Aesthetically, director Grzegorz Warchoł imbues his film Lubię nietoperze with a visual stylization that seems derived from Tony Scott’s The Hunger (1982). Though both films are shot in color, their palettes suggest a two-tone color scheme that is based on the film noir horror features produced by Val Lewton in the forties. This pair of vampire films also shares a fetishization of eighties excess in terms of fashion. The similarities between Lubię nietoperze and The Hunger do not extend any further than this. Where Scott’s film explores the philosophical ramifications of human mortality via the myth of the vampire, Warchoł uses the same myth to explore political and individual identities.

The protagonist’s search for romantic connection and acceptance in Lubię nietoperze is symbolic of the political clash between the Solidarność and the old regime of the Polska Zjednoczona Partia Robotnicza as Soviet influence began to dissipate. Janisse has located this symbolism in the use of partitions in the frame that separate the protagonist Izabella (Katarzyna Walter) from her doctor and would-be lover Prof. Jung (Marek Barbasiewicz). In a more immediate sense these same visual partitions are meant to represent Jung’s denial of Izabella’s vampirism (a denial that keeps her from being human).

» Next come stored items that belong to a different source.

-- ==== Sys2Proof/Machine/Sync.lean ====
section
/-! DEFINITION. Drains, fences, waits, beacons and phases of the P port (10 R233-R242). -/

namespace Sys2Proof.Machine

/-! ## Drains and fences -/

/-- Whether an engine operation writes global memory: a copy, fill or scatter to it, a bulk move, a packet (10 R233). -/
def EngineOp.writesGlobal (o : EngineOp) : Bool :=
  match o.name with
  | .cpy => decide (fieldOf o.snap.d.toNat 83 80 = 1)
  | .fill => decide (fieldOf o.snap.d.toNat 83 80 = 1)
  | .scat => decide (fieldOf o.snap.d.toNat 67 64 = 1)
  | .bulk => true
  | .rpkX => true
  | .rpkF => true
  | _ => false

/-- Whether every global write the member has issued has performed: its stores and atomics, its write-backs, its engine operations' writes. -/
def Core.drained (c : Core) : Bool :=
  c.queued = 0 && (c.sb.all fun e => e.home.isNone) && c.ops.all fun o => !o.writesGlobal

/-- DRAIN (10 R233): writes are performed at every scope at once, so each scope waits for the same. -/
def execDrain (k : BitVec 3) (s : State) : Host.Outcome State Fault Refusal :=
  issueSlot (.drain k) (fun _ c => { freezes := if c.drained then [] else [(.drain, 0)], qualifies := true, boundary := true }) s

/-- The walk of a BFENCE's range, leaf by leaf: its first fault, or none; a fabric page is 0x1405. -/
def fenceWalk (s : State) : Nat → Nat → Nat → Option SlotOut
  | 0, _, _ => none
  | fuel + 1, va, n =>
    if n = 0 then none
    else
      match translated s s.cur .read va with
      | (some (.stack _), _) =>
        let size := match s.lookup (coreKey s.cur) (s.partOfCore s.cur) (s.asidOf s.cur) va with
          | .leaf _ lvl => 2 ^ pageBits lvl
          | _ => 2 ^ 14
        let l := min n (size - va % size)
        fenceWalk s fuel (va + l) (n - l)
      | (some (.fabric _ _), _) => some { faults := [(0x1405, BitVec.ofNat 64 va)] }
      | (none, out) => some out

/-- BFENCE (10 R234): it freezes until its markers have been placed and retired (13 R294). -/
def execBfence (a : BitVec 4) (sz : BitVec 6) (s : State) : Host.Outcome State Fault Refusal :=
  issueSlot (.bfence a sz) (fun s c =>
    let va := gaddr c a
    let n := (c.ctx.getS sz.toNat).toNat
    match fenceWalk s (n / 2 ^ 14 + 2) va n with
    | some out => out
    | none =>
      if n = 0 then {}
      else
        match c.fence with
        | some (_, _, true) => { freezes := if s.markersOf s.cur then [(.drain, 0)] else [] }
        | _ => { freezes := [(.fence va n, 0)] }) s

/-! ## Waits and beacons -/

/-- The freeze of a wait whose condition is unmet; a wait marked satisfied does not wait (10 R238). -/
def waitFreeze (c : Core) (met : Bool) : List (Freeze × BitVec 64) := if met || c.ctx.waitOk then [] else [(.wait, 0)]

/-- TWAIT (10 R235). -/
def execTwait (x y z : BitVec 3) (s : State) : Host.Outcome State Fault Refusal :=
  issueSlot (.twait x y z) (fun _ c =>
    { effects := [.waited], freezes := waitFreeze c ([x, y, z].all fun k => c.ctx.tokenDone (c.ctx.physK k.toNat)) }) s

/-- The faults of a scratchpad beacon at a(A)[22:0]: alignment is judged on a(A). -/
def spBeaconFaults (c : Core) (a : BitVec 4) : List (BitVec 16 × BitVec 64) :=
  (if gaddr c a % 8 = 0 then [] else [((0x1201 : BitVec 16), BitVec.ofNat 64 (gaddr c a))])
    ++ (spFaults c.ctx.pw 1 (gaddr c a % 2 ^ 23) 8)

/-- Whether an earlier write of the member to a beacon's bytes has still to perform: a BWAIT's read comes after it (11 R263 case 2). -/
def Core.ownWrite (c : Core) (a : PAddr) : Bool := c.mq.any fun r => r.writes && r.piece.target.meets r.piece.n a 8

/-- Whether the last read of a global beacon has found at least a target: BEACON_POLL reads it (10 R236). -/
def Core.polled (c : Core) (target : Nat) : Bool := match c.poll with
  | some x => decide (target ≤ x.toNat)
  | none => false

/-- BWAIT (10 R236). -/
def execBwait (a : BitVec 4) (p : BitVec 1) (t : BitVec 6) (s : State) : Host.Outcome State Fault Refusal :=
  issueSlot (.bwait a p t) (fun s c =>
    let target := (c.ctx.getS t.toNat).toNat
    if p = 1 then
      let fs := spBeaconFaults c a
      if !fs.isEmpty then { faults := fs }
      else { effects := [.waited], freezes := waitFreeze c (!c.acquiring && decide (target ≤ c.spRead (gaddr c a % 2 ^ 23) 8)) }
    else
      let (ps, out) := gaccess s .read 8 (gaddr c a) (gaddr c a) 8
      match ps with
      | q :: _ =>
        let met := !c.acquiring && !c.ownWrite q.target && c.polled target
        { out with effects := [.waited], freezes := waitFreeze c met }
      | [] => out) s

/-- BADD (10 R237): a relaxed atomic in global memory, or an add to own scratchpad at the end of the issue cycle. -/
def execBadd (k : BitVec 3) (a : BitVec 4) (p : BitVec 1) (x : BitVec 6) (s : State) : Host.Outcome State Fault Refusal :=
  issueSlot (.badd k a p x) (fun s c =>
    if p = 1 then
      let off := gaddr c a % 2 ^ 23
      let fs := spBeaconFaults c a
      { effects := .spAdd off (c.ctx.getS x.toNat) :: if fs.isEmpty then spPoison c off 8 else [], faults := fs, freezes := acquireFreeze c }
    else
      let (ps, out) := gaccess s .write 8 (gaddr c a) (gaddr c a) 8
      { out with
        effects := out.effects ++ ps.map fun q => .atomic .add 3 q (c.ctx.getS x.toNat).toNat 0 none k 0
        freezes := queueFreeze c (gaddr c a) (atomicEntries c .add 3 ps true k) false }) s

/-! ## Phases (10 R239-R242) -/

/-- The faults of a phase header at an offset: reserved codes and bits (0x1303), and a GROUP without the issuer's bit (0x1307), with the offset
as TVAL (18 R347, R360; log 7). -/
def headerFaults (h off : Nat) (core : BitVec 8) : List (BitVec 16 × BitVec 64) :=
  (if h % 4 < 2 ∨ fieldOf h 15 2 ≠ 0 ∨ fieldOf h 63 32 ≠ 0 ∨ fieldOf h 255 192 ≠ 0 then [((0x1303 : BitVec 16), BitVec.ofNat 64 off)] else [])
    ++ (if (fieldOf h 31 16).testBit (localOf core) then [] else [((0x1307 : BitVec 16), BitVec.ofNat 64 off)])

/-- PHASE (10 R241): the header is read as a sequencer load. -/
def execPhase (a : BitVec 6) (s : State) : Host.Outcome State Fault Refusal :=
  issueSlot (.phase a) (fun s c =>
    let off := (c.ctx.getS a.toNat).toNat
    let out := spAccess c 32 off 32
    if !out.faults.isEmpty then out
    else
      let h := c.spRead off 32
      { out with faults := headerFaults h off s.cur, effects := .phase (BitVec.ofNat 256 h) :: spPoison c off 32 }) s

/-- PHWAIT (10 R242). -/
def execPhwait (s : State) : Host.Outcome State Fault Refusal :=
  issueSlot .phwait (fun s c => { effects := [.phwait, .waited], freezes := waitFreeze c (s.phaseMet (cbOf s.cur) c.ctx (localOf s.cur)) }) s

end Sys2Proof.Machine
end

The fact that sex as an act of love and communion is what transforms Izabella from a vampire and into a human woman is paramount to Lubię nietoperze. This transformation can only be realized when Jung accepts Izabella for what she is. While this change brings emotional fulfillment to Izabella it also strips her of some of her individuality and mythological powers. In this way Lubię nietoperze can be read as a precursor to Anna Biller’s film The Love Witch (2016). These films share a theme of feminine agency that is articulated in supernatural terms specific to the horror genre whose end results are more akin to those of the melodrama. When one considers that, as Janisse’s points out, the Polish vampire is a far more versatile figure than its western counter part the genre bending of Lubię nietoperze makes perfect sense.

As heavy as this all sounds, rest assured that the tone of Lubię nietoperze is light and playful. Even when the action of the narrative itself isn’t embracing its full comedic potential Warchoł’s direction will begin to satirize the vampire films of the west. Though not explicitly deconstructionist, Lubię nietoperze is nonetheless post-modern in its design.